WHAT YOU NEED TO DO
Keep every line in which "stale" occurs and drop the rest of the data.

(Stored data)
theorem execCheck_reLen {ps : BitVec 4} (hready : s.reReady = true) (hps : s.legalPs ps) (hb : s.b.toNat ≤ 271)
    (hsize : s.pv l = true → s.legalTableSize) (hr : s.readable (spanCells (lenSpan (s.lenBase l) ps.toNat))) :
    execCheck s (.reLen ps l) = none := by
  simp only [execCheck, Option.or_eq_none_iff]
  refine ⟨reReadyFault_none.mpr hready, pbFault_none.mpr hps.1, ?_, psFault_none.mpr hps.2,
    operandFault_none.mpr (decide_eq_true hb), readFault_none_of_readable hr⟩
  split
  · exact tableSizeFault_none.mpr (hsize ‹_›)
  · rfl

/-- RE_LEN encodes the code of B and then counts, if PV[L] is set (R205). -/
theorem execBody_reLen (s : State) (ps : BitVec 4) (l : BitVec 1) : execBody s (.reLen ps l) =
    (encodeAll (lenCode (s.lenBase l) ps.toNat s.b.toNat) s).bind fun _ u =>
      .ok () (if u.pv l then u.countAndRefill l ps.toNat else u) := by
  rw [← lenEncode_eq]
  rfl

end

/-- Settles O49: the encoding changes nothing that the count reads but the cells, and the count goes down or refills. -/
theorem reLenEncodes : Obligations.ReLenEncodes := by
  intro s ps l hready hps hb hsize hreadable
  have hcheck := execCheck_reLen hready hps hb hsize hreadable
  have hbody := execBody_reLen s ps l
  have hcells : s.readable (codeCells (lenCode (s.lenBase l) ps.toNat s.b.toNat)) := fun ea hea =>
    hreadable ea (lenCode_cells hea)
  obtain ⟨hframe, hagree⟩ := encodedAs_frame (lenCode (s.lenBase l) ps.toNat s.b.toNat) s
  refine ⟨fun haccepted => ⟨_, rfl, hframe, hagree, ?_⟩, fun t hstops => ?_⟩
  · rw [encodeAll_ok haccepted hcells, Act.bind_ok] at hbody
    generalize s.encodedAs (lenCode (s.lenBase l) ps.toNat s.b.toNat) = u at *
    have hview : u.countView l = s.countView l := (congrArg (State.countView · l) hframe :)
    simp only [State.countView, Prod.mk.injEq] at hview
    obtain ⟨hpv, hbase, hcfg, hprice, hcnt⟩ := hview
    rw [← hpv, ← hbase, ← hcfg, ← hprice, ← hcnt]
    refine ⟨fun h => ?_, fun n h hn => ⟨fun hmany => ?_, fun hone => ?_⟩⟩
    · exact exec_of_ok hcheck (by rw [hbody, if_neg (ne_true_of_eq_false h)])
    · exact exec_of_ok hcheck (by rw [hbody, if_pos h, countAndRefill_counts hn hmany]; rfl)
    · exact exec_of_ok hcheck (by rw [hbody, if_pos h, countAndRefill_refills hn hone]; rfl)
  · exact exec_of_endsAt hcheck (hbody ▸ Act.endsAt_bind (encodeAll_stops hstops hcells) _)

/-! ## The counters' invariant (R206, R209) -/

/-- The counter of (l, ps) is in 1 to n and its table has n prices. -/
def State.filledAt (s : State) (l : BitVec 1) (ps n : Nat) : Prop :=
  (∃ c, s.lenCnt.get? (lenIndex l ps) = some c ∧ 1 ≤ c.toNat ∧ c.toNat ≤ n) ∧
    ∃ prices, s.lenPrice.get? (lenIndex l ps) = some prices ∧ prices.length = n

/-- All that the counters' invariant speaks of. -/
def State.countersView (s : State) := (s.pv0, s.pv1, s.cfg, s.lenPrice, s.lenCnt)

section

variable {s t : State} {i : Instr} {l : BitVec 1} {ps n : Nat}

/-- The invariant, with its last clause by name. -/
theorem countersInv_iff : s.countersInv ↔ ∀ l, s.pv l = true → s.cfg.pb.toNat ≤ 4 ∧ s.legalTableSize ∧
    ∀ ps < 2 ^ s.cfg.pb.toNat, s.filledAt l ps s.cfg.tableSize.toNat := by
  simp only [State.countersInv, State.filledAt, State.legalTableSize, and_assoc]

theorem filledAt_congr (h : t.lenPrice.get? (lenIndex l ps) = s.lenPrice.get? (lenIndex l ps) ∧
    t.lenCnt.get? (lenIndex l ps) = s.lenCnt.get? (lenIndex l ps)) (hs : s.filledAt l ps n) : t.filledAt l ps n := by
  rwa [State.filledAt, h.1, h.2]

@[simp] theorem lenPrices_length (s : State) (base : Word) (ps n : Nat) : (lenPrices s base ps n).length = n := by
  simp [lenPrices]

/-- Counting down keeps the counter in 1 to TABLESIZE: at 1 it refills. -/
theorem filledAt_countAndRefill (hsize : s.legalTableSize) (h : s.filledAt l ps s.cfg.tableSize.toNat) :
    (s.countAndRefill l ps).filledAt l ps s.cfg.tableSize.toNat := by
  obtain ⟨⟨c, hc, hlow, hhigh⟩, hprices⟩ := h
  rcases Nat.eq_or_lt_of_le hlow with hone | hmany
  · rw [countAndRefill_refills hc hone.symm]
    exact ⟨⟨_, Cells.get?_set_self .., hsize.1, le_refl _⟩, _, Cells.get?_set_self .., lenPrices_length ..⟩
  · rw [countAndRefill_counts hc hmany]
    exact ⟨⟨_, Cells.get?_set_self .., by rw [BitVec.toNat_ofNat]; omega, by rw [BitVec.toNat_ofNat]; omega⟩, hprices⟩

/-- A counting RE_LEN keeps the invariant: the tables at other places stay. -/
theorem countersInv_countAndRefill (hs : s.countersInv) (l : BitVec 1) (ps : BitVec 4) :
    (s.countAndRefill l ps.toNat).countersInv := by
  obtain ⟨hframe, hother⟩ := countAndRefill_frame s l ps.toNat
  have hcfg : (s.countAndRefill l ps.toNat).cfg = s.cfg := (congrArg State.cfg hframe :)
  have hpv : ∀ l', (s.countAndRefill l ps.toNat).pv l' = s.pv l' := fun l' => (congrArg (State.pv · l') hframe :)
  rw [countersInv_iff] at hs ⊢
  intro l' hl'
  obtain ⟨hpb, hsize, hfilled⟩ := hs l' (hpv l' ▸ hl')
  have hn : 2 ^ s.cfg.pb.toNat ≤ 2 ^ 4 := Nat.pow_le_pow_right (by omega) hpb
  rw [State.legalTableSize, hcfg]
  refine ⟨hpb, hsize, fun ps' hps' => ?_⟩
  by_cases hat : l' = l ∧ ps' = ps.toNat
  · obtain ⟨rfl, rfl⟩ := hat
    exact filledAt_countAndRefill hsize (hfilled _ hps')
  · exact filledAt_congr (hother _ (lenIndex_ne hat (by omega) ps.isLt)) (hfilled ps' hps')

/-- LEN_PRICE_INIT establishes the invariant for L and keeps it for the other coder. -/
theorem countersInv_lenPriceInit (hs : s.countersInv) (hc : execCheck s (.lenPriceInit l) = none) :
    ((s.refills l (2 ^ s.cfg.pb.toNat)).setPv l).countersInv := by
  obtain ⟨hpb, hsize, -⟩ := execCheck_lenPriceInit_none.mp hc
  have hn : 2 ^ s.cfg.pb.toNat ≤ 2 ^ 4 := Nat.pow_le_pow_right (by omega) hpb
  obtain ⟨hframe, hfilled, hother⟩ := refills_eq s l (2 ^ s.cfg.pb.toNat)
  have hcfg : ((s.refills l (2 ^ s.cfg.pb.toNat)).setPv l).cfg = s.cfg := by rw [setPv_frame, hframe]
  rw [countersInv_iff] at hs ⊢
  intro l' hl'
  rw [State.legalTableSize, hcfg]
  refine ⟨hpb, hsize, fun ps hps => ?_⟩
  rw [setPv_frame]
  by_cases hl : l' = l
  · subst hl
    obtain ⟨hprices, hcnt⟩ := hfilled ps hps
    exact ⟨⟨_, hcnt, hsize.1, le_refl _⟩, _, hprices, lenPrices_length ..⟩
  · rw [pv_setPv_ne _ hl, pv_refills] at hl'
    have hplace := hother (lenIndex l' ps) fun q hq => lenIndex_ne (fun h => hl h.1) (by omega) (by omega)
    exact filledAt_congr (s := s) hplace ((hs l' hl').2.2 ps hps)

theorem countersInv_of_view (h : t.countersView = s.countersView) (hs : s.countersInv) : t.countersInv := by
  simp only [State.countersView, Prod.mk.injEq] at h
  obtain ⟨h0, h1, hcfg, hprice, hcnt⟩ := h
  simpa only [State.countersInv, State.pv, h0, h1, hcfg, hprice, hcnt] using hs

/-- Of the commands, only LEN_PRICE_INIT and a counting RE_LEN write the tables or a valid bit. -/
theorem CommandEffect.keeps_countersInv (h : CommandEffect s i t) (hs : s.countersInv) : t.countersInv := by
  cases h with
  | refused | nop | pmInit | pmWr | reInit | rdInit | reader | initFault | initWaits => exact hs
  | decoded _ _ _ _ _ hu | decodeFault _ _ _ _ _ hu | decodeWaits _ _ _ _ _ hu =>
    exact countersInv_of_view (congrArg State.countersView hu.1 :) hs
  | encoded _ _ _ _ hu | encodeFault _ _ _ _ _ hu | encodeWaits _ _ _ _ _ hu =>
    exact countersInv_of_view (congrArg State.countersView hu.1 :) hs
  | lenPriceInit l hc => exact countersInv_lenPriceInit hs hc
  | counted ps l u _ hu =>
    exact countersInv_countAndRefill (countersInv_of_view (congrArg State.countersView hu.1 :) hs) l ps

/-- A reset clears both valid bits. -/
theorem countersInv_resetBlock (s : State) : s.resetBlock.countersInv := by
  intro l hl
  simp [State.pv, State.reset] at hl

theorem exec_keeps_countersInv (hs : s.countersInv) (h : exec i s = .next t) : t.countersInv := by
  by_cases hi : i = .reset
  · subst hi
    obtain rfl : s.resetBlock = t := by simpa [exec, execReset] using h
    exact countersInv_resetBlock s
  · exact (exec_effect hi h).keeps_countersInv hs

/-- A write that only clears valid bits sets none. -/
theorem pv_mono (h0 : t.pv0 = true → s.pv0 = true) (h1 : t.pv1 = true → s.pv1 = true) (h : t.pv l = true) : s.pv l = true := by
  by_cases hl : l = 0#1
  · rw [State.pv, if_pos hl] at h ⊢
    exact h0 h
  · rw [State.pv, if_neg hl] at h ⊢
    exact h1 h

/-- A write of CFG or of a coder's base clears the valid bits that it makes stale (R26, R28). -/
theorem hostEffect_keeps_countersInv (hs : s.countersInv) (h : HostEffect s t) : t.countersInv := by
  cases h with
  | ignored | setA | setB | setC | setLitBase | read | illegal => exact hs
  | setCfg g =>
    intro l hl
    simp [State.pv] at hl
  | setLenBase0 w => exact fun l hl => hs l (pv_mono (t := { s with lenBase0 := w, pv0 := false }) nofun id hl)
  | setLenBase1 w => exact fun l hl => hs l (pv_mono (t := { s with lenBase1 := w, pv1 := false }) id nofun hl)
  | reset => exact countersInv_resetBlock s
  | command w i _ _ _ hx => exact exec_keeps_countersInv hs hx

end

/-- Settles O34: the valid bits are cleared by whatever makes the tables stale, and the tables are written by a refill, which
fills them, or by a count that stays above 0. -/
theorem stepKeepsCounters : Obligations.StepKeepsCounters := by
  intro s t hs h
  rcases step_cases h with rfl | ⟨rest, rfl⟩ | ⟨-, rest, he⟩
  · exact hs
  · exact countersInv_resetBlock _
  · exact hostEffect_keeps_countersInv (s := { s with host := rest }) hs he

end Sys2Proof.Machine
end

section
/-!
SUPPORT. Proofs of the statements of 45_literal_coder: IDX_LIT, and the literal commands, plain and against the match byte.
-/

namespace Sys2Proof.Machine

section

variable {s : State}

/-! ## Indexing (R230, R231) -/

/-- The check of LC and LP fails in one way only: INVALID_OPTION with CFG (R26, R280). -/
theorem lcLpFault_some (h : ¬ s.legalLcLp) : s.lcLpFault = some ⟨.invalidOption, s.cfg.word⟩ := by
  by_cases hlc : s.cfg.lc.toNat ≤ 8
  · have hlp : ¬ s.cfg.lp.toNat ≤ 4 := fun hlp => h ⟨hlc, hlp⟩
    simp [State.lcLpFault, State.optionFault, hlc, hlp]
  · simp [State.lcLpFault, State.optionFault, hlc]

theorem execBody_idxLit (hlegal : s.legalLcLp) : execBody s .idxLit = .ok () (s.setRes s.litCell) := by
  rw [execBody, litSub_eq hlegal]

/-! ## The checks of a literal command that codes (R285) -/

/-- Past its ready bit, a coding literal command with legal LC and LP passes where the footprint in its sub-coder can be coded
with. -/
theorem literalCheck_none {ready : Option Raise} {span : Word → List Span} (hready : ready = none) (hlegal : s.legalLcLp)
    (hr : s.readable (spanCells (span s.litCell))) : ready.or (s.lcLpFault.or (s.readFault (span s.litSub))) = none := by
  rw [litSub_eq hlegal, hready, Option.none_or]
  exact or_readFault_none (lcLpFault_none.mpr hlegal) hr

/-! ## Decoding a literal (R232, R234) -/

theorem execBody_rdLit (hlegal : s.legalLcLp) : execBody s .rdLit =
    (((walkTree s.litCell 8 1).map (· &&& 0xFF)).run s).toRes := by
  rw [execBody, litDecode_run, litSub_eq hlegal]

theorem execBody_rdLitm (hlegal : s.legalLcLp) : execBody s .rdLitm =
    (((walkMatched s.litCell 8 s.matchByte 1).map (· &&& 0xFF)).run s).toRes := by
  rw [execBody, litDecodeMatched_run, litSub_eq hlegal]

/-! ## Encoding a literal (R233, R235) -/

theorem execBody_reLit (hlegal : s.legalLcLp) : execBody s .reLit =
    encodeAll (litCode s.litCell (s.c.toNat / 2 ^ 16 % 2 ^ 8)) s := by
  rw [execBody, litEncode_eq, litSub_eq hlegal, literal_toNat]

theorem execBody_reLitm (hlegal : s.legalLcLp) : execBody s .reLitm =
    encodeAll (matchedCode s.litCell (s.c.toNat / 2 ^ 8 % 2 ^ 8) (s.c.toNat / 2 ^ 16 % 2 ^ 8)) s := by
  rw [execBody, litEncodeMatched_eq, litSub_eq hlegal, matchByte_toNat, literal_toNat]

end

/-- Settles O54: LC and LP are the only check, and past it the shifts and masks of LitBase are its plain numbers. -/
theorem idxLitIndexes : Obligations.IdxLitIndexes :=
  ⟨by decide, fun _ => ⟨fun hlegal => exec_of_ok (lcLpFault_none.mpr hlegal) (execBody_idxLit hlegal),
    fun hillegal => exec_faulted (i := .idxLit) (lcLpFault_some hillegal)⟩⟩

/-- Settles O43: both commands run walks whose ways are the codes of the bytes, plain and against the match byte. -/
theorem rdLiteralDecodes : Obligations.RdLiteralDecodes := by
  intro s hready hlegal hinterval
  have hfault := fun i => rdReadyFault_none (i := i).mpr hready
  refine ⟨fun hreadable => ?_, fun hreadable => ?_⟩
  · exact exec_decodes (literalCheck_none (hfault .rdLit) hlegal hreadable) (execBody_rdLit hlegal) hinterval
      (fun _ _ => walkLit_path) (fun v => (litCode_length s.litCell v).le) fun _ ea hea => hreadable ea (litCode_cells hea)
  · rw [← matchByte_toNat]
    exact exec_decodes (literalCheck_none (hfault .rdLitm) hlegal hreadable) (execBody_rdLitm hlegal) hinterval
      (fun _ _ => walkLitm_path) (fun v => (matchedCode_length s.litCell s.matchByte.toNat v).le)
      fun _ ea hea => hreadable ea (matchedCode_cells hea)

/-- Settles O50: both commands encode the code of the byte in C, whose cells lie in the footprint that was checked. -/
theorem reLiteralEncodes : Obligations.ReLiteralEncodes := by
  rintro s _ _ hready hlegal rfl rfl
  have hfault := fun i => reReadyFault_none (i := i).mpr hready
  refine ⟨fun hreadable => ?_, fun hreadable => ?_⟩
  · exact exec_encodes (literalCheck_none (hfault .reLit) hlegal hreadable) (execBody_reLit hlegal)
      fun ea hea => hreadable ea (litCode_cells hea)
  · exact exec_encodes (literalCheck_none (hfault .reLitm) hlegal hreadable) (execBody_reLitm hlegal)
      fun ea hea => hreadable ea (matchedCode_cells hea)

end Sys2Proof.Machine
end

section
/-!
SUPPORT. Proofs of the statements of 46_price: the table's entries layer by layer, the index of a bit's price, and what the prices
of written cells add up to at most.
-/

namespace Sys2Proof.Machine

/-! ## The price table (R260) -/

theorem layerPrice_eq (k j : Nat) : layerPrice k j = k * 2 ^ 6 + (2 ^ (9 - k) - j) * 2 ^ 6 / 2 ^ (8 - k) := by
  rw [layerPrice, Nat.shiftLeft_eq, Nat.shiftLeft_eq, Nat.shiftRight_eq_div_pow]

/-- Every index but 0 lies in the layer that is found for it. -/
theorem priceLayer_bounds {j : Nat} (h1 : 1 ≤ j) (h2 : j < 512) :
    priceLayer j ≤ 8 ∧ 2 ^ (8 - priceLayer j) ≤ j ∧ j < 2 ^ (9 - priceLayer j) := by
  unfold priceLayer
  split_ifs <;> omega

REPLY TO THE TASK
/-- A write of CFG or of a coder's base clears the valid bits that it makes stale (R26, R28). -/
/-- Settles O34: the valid bits are cleared by whatever makes the tables stale, and the tables are written by a refill, which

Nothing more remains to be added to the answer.